### DIRECTIONS
Every record below is to be restated word for word.

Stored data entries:

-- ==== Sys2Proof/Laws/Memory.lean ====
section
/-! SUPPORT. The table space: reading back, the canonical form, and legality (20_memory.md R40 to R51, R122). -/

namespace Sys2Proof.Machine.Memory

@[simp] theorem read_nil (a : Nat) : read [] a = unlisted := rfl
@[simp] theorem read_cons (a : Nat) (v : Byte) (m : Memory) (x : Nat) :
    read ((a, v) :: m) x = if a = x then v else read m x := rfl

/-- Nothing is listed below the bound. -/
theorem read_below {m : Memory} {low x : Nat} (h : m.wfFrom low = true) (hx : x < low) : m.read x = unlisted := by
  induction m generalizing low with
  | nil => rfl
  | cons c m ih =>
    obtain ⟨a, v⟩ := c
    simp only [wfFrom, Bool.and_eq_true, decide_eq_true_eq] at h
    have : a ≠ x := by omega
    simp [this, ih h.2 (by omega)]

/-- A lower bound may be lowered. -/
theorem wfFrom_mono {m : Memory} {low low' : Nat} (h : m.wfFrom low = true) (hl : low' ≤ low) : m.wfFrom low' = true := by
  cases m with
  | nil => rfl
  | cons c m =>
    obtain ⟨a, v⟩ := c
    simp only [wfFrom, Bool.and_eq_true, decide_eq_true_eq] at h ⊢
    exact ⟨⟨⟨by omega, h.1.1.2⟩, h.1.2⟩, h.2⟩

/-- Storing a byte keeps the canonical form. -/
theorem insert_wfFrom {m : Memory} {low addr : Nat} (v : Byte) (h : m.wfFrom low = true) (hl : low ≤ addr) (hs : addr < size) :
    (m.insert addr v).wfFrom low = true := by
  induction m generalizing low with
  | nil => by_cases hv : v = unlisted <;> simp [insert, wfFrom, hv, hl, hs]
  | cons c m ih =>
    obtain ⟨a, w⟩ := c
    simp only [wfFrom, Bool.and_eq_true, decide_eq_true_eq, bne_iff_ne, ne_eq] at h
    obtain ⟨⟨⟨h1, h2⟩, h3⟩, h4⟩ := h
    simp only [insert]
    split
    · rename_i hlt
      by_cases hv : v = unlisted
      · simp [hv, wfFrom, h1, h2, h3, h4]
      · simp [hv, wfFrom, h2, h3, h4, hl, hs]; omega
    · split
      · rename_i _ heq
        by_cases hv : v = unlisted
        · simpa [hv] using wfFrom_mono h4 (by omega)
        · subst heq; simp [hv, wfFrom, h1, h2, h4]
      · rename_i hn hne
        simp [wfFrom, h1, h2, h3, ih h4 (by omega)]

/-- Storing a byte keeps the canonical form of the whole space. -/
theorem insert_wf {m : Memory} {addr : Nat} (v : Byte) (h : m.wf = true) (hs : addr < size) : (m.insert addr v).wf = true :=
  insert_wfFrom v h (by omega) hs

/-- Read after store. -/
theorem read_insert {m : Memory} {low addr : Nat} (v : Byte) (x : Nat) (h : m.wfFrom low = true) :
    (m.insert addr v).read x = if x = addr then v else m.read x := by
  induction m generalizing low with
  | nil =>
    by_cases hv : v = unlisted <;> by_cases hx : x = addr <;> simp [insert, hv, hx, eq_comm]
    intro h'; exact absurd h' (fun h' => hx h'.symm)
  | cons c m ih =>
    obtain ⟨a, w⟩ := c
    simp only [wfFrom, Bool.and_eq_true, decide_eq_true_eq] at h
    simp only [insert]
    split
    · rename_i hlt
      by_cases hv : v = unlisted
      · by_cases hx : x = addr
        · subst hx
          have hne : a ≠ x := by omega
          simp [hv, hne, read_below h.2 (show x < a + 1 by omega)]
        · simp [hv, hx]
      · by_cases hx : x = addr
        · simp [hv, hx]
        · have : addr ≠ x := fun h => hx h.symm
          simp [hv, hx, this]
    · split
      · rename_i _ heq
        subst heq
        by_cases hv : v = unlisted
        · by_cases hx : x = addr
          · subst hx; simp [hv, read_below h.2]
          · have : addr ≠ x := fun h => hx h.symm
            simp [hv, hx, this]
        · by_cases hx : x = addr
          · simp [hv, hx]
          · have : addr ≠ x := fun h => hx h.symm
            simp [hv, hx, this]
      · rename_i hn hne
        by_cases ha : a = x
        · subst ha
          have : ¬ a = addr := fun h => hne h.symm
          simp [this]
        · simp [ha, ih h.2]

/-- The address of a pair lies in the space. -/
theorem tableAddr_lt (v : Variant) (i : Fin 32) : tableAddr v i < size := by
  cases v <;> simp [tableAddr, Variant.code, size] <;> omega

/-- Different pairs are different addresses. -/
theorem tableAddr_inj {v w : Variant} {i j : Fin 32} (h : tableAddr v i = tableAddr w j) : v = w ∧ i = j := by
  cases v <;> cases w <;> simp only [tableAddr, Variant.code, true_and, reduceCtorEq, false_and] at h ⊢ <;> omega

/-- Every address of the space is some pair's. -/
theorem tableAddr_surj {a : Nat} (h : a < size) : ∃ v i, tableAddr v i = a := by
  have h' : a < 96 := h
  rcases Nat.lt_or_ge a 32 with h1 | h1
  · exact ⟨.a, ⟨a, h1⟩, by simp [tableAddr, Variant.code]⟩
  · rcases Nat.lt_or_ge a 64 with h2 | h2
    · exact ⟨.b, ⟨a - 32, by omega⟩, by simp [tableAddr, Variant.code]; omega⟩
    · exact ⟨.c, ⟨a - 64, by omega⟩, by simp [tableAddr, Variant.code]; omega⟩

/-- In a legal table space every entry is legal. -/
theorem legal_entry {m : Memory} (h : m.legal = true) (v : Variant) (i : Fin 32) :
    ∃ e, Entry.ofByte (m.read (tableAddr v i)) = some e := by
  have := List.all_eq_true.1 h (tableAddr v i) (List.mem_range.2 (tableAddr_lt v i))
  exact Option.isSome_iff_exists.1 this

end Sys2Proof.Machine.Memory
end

### YOUR SOLUTION
-- ==== Sys2Proof/Laws/Memory.lean ====
section
/-! SUPPORT. The table space: reading back, the canonical form, and legality (20_memory.md R40 to R51, R122). -/

namespace Sys2Proof.Machine.Memory

@[simp] theorem read_nil (a : Nat) : read [] a = unlisted := rfl
@[simp] theorem read_cons (a : Nat) (v : Byte) (m : Memory) (x : Nat) :
    read ((a, v) :: m) x = if a = x then v else read m x := rfl

/-- Nothing is listed below the bound. -/
theorem read_below {m : Memory} {low x : Nat} (h : m.wfFrom low = true) (hx : x < low) : m.read x = unlisted := by
  induction m generalizing low with
  | nil => rfl
  | cons c m ih =>
    obtain ⟨a, v⟩ := c
    simp only [wfFrom, Bool.and_eq_true, decide_eq_true_eq] at h
    have : a ≠ x := by omega
    simp [this, ih h.2 (by omega)]

/-- A lower bound may be lowered. -/
theorem wfFrom_mono {m : Memory} {low low' : Nat} (h : m.wfFrom low = true) (hl : low' ≤ low) : m.wfFrom low' = true := by
  cases m with
  | nil => rfl
  | cons c m =>
    obtain ⟨a, v⟩ := c
    simp only [wfFrom, Bool.and_eq_true, decide_eq_true_eq] at h ⊢
    exact ⟨⟨⟨by omega, h.1.1.2⟩, h.1.2⟩, h.2⟩

/-- Storing a byte keeps the canonical form. -/
theorem insert_wfFrom {m : Memory} {low addr : Nat} (v : Byte) (h : m.wfFrom low = true) (hl : low ≤ addr) (hs : addr < size) :
    (m.insert addr v).wfFrom low = true := by
  induction m generalizing low with
  | nil => by_cases hv : v = unlisted <;> simp [insert, wfFrom, hv, hl, hs]
  | cons c m ih =>
    obtain ⟨a, w⟩ := c
    simp only [wfFrom, Bool.and_eq_true, decide_eq_true_eq, bne_iff_ne, ne_eq] at h
    obtain ⟨⟨⟨h1, h2⟩, h3⟩, h4⟩ := h
    simp only [insert]
    split
    · rename_i hlt
      by_cases hv : v = unlisted
      · simp [hv, wfFrom, h1, h2, h3, h4]
      · simp [hv, wfFrom, h2, h3, h4, hl, hs]; omega
    · split
      · rename_i _ heq
        by_cases hv : v = unlisted
        · simpa [hv] using wfFrom_mono h4 (by omega)
        · subst heq; simp [hv, wfFrom, h1, h2, h4]
      · rename_i hn hne
        simp [wfFrom, h1, h2, h3, ih h4 (by omega)]

/-- Storing a byte keeps the canonical form of the whole space. -/
theorem insert_wf {m : Memory} {addr : Nat} (v : Byte) (h : m.wf = true) (hs : addr < size) : (m.insert addr v).wf = true :=
  insert_wfFrom v h (by omega) hs

/-- Read after store. -/
theorem read_insert {m : Memory} {low addr : Nat} (v : Byte) (x : Nat) (h : m.wfFrom low = true) :
    (m.insert addr v).read x = if x = addr then v else m.read x := by
  induction m generalizing low with
  | nil =>
    by_cases hv : v = unlisted <;> by_cases hx : x = addr <;> simp [insert, hv, hx, eq_comm]
    intro h'; exact absurd h' (fun h' => hx h'.symm)
  | cons c m ih =>
    obtain ⟨a, w⟩ := c
    simp only [wfFrom, Bool.and_eq_true, decide_eq_true_eq] at h
    simp only [insert]
    split
    · rename_i hlt
      by_cases hv : v = unlisted
      · by_cases hx : x = addr
        · subst hx
          have hne : a ≠ x := by omega
          simp [hv, hne, read_below h.2 (show x < a + 1 by omega)]
        · simp [hv, hx]
      · by_cases hx : x = addr
        · simp [hv, hx]
        · have : addr ≠ x := fun h => hx h.symm
          simp [hv, hx, this]
    · split
      · rename_i _ heq
        subst heq
        by_cases hv : v = unlisted
        · by_cases hx : x = addr
          · subst hx; simp [hv, read_below h.2]
          · have : addr ≠ x := fun h => hx h.symm
            simp [hv, hx, this]
        · by_cases hx : x = addr
          · simp [hv, hx]
          · have : addr ≠ x := fun h => hx h.symm
            simp [hv, hx, this]
      · rename_i hn hne
        by_cases ha : a = x
        · subst ha
          have : ¬ a = addr := fun h => hne h.symm
          simp [this]
        · simp [ha, ih h.2]

/-- The address of a pair lies in the space. -/
theorem tableAddr_lt (v : Variant) (i : Fin 32) : tableAddr v i < size := by
  cases v <;> simp [tableAddr, Variant.code, size] <;> omega

/-- Different pairs are different addresses. -/
theorem tableAddr_inj {v w : Variant} {i j : Fin 32} (h : tableAddr v i = tableAddr w j) : v = w ∧ i = j := by
  cases v <;> cases w <;> simp only [tableAddr, Variant.code, true_and, reduceCtorEq, false_and] at h ⊢ <;> omega

/-- Every address of the space is some pair's. -/
theorem tableAddr_surj {a : Nat} (h : a < size) : ∃ v i, tableAddr v i = a := by
  have h' : a < 96 := h
  rcases Nat.lt_or_ge a 32 with h1 | h1
  · exact ⟨.a, ⟨a, h1⟩, by simp [tableAddr, Variant.code]⟩
  · rcases Nat.lt_or_ge a 64 with h2 | h2
    · exact ⟨.b, ⟨a - 32, by omega⟩, by simp [tableAddr, Variant.code]; omega⟩
    · exact ⟨.c, ⟨a - 64, by omega⟩, by simp [tableAddr, Variant.code]; omega⟩

/-- In a legal table space every entry is legal. -/
theorem legal_entry {m : Memory} (h : m.legal = true) (v : Variant) (i : Fin 32) :
    ∃ e, Entry.ofByte (m.read (tableAddr v i)) = some e := by
  have := List.all_eq_true.1 h (tableAddr v i) (List.mem_range.2 (tableAddr_lt v i))
  exact Option.isSome_iff_exists.1 this

end Sys2Proof.Machine.Memory
end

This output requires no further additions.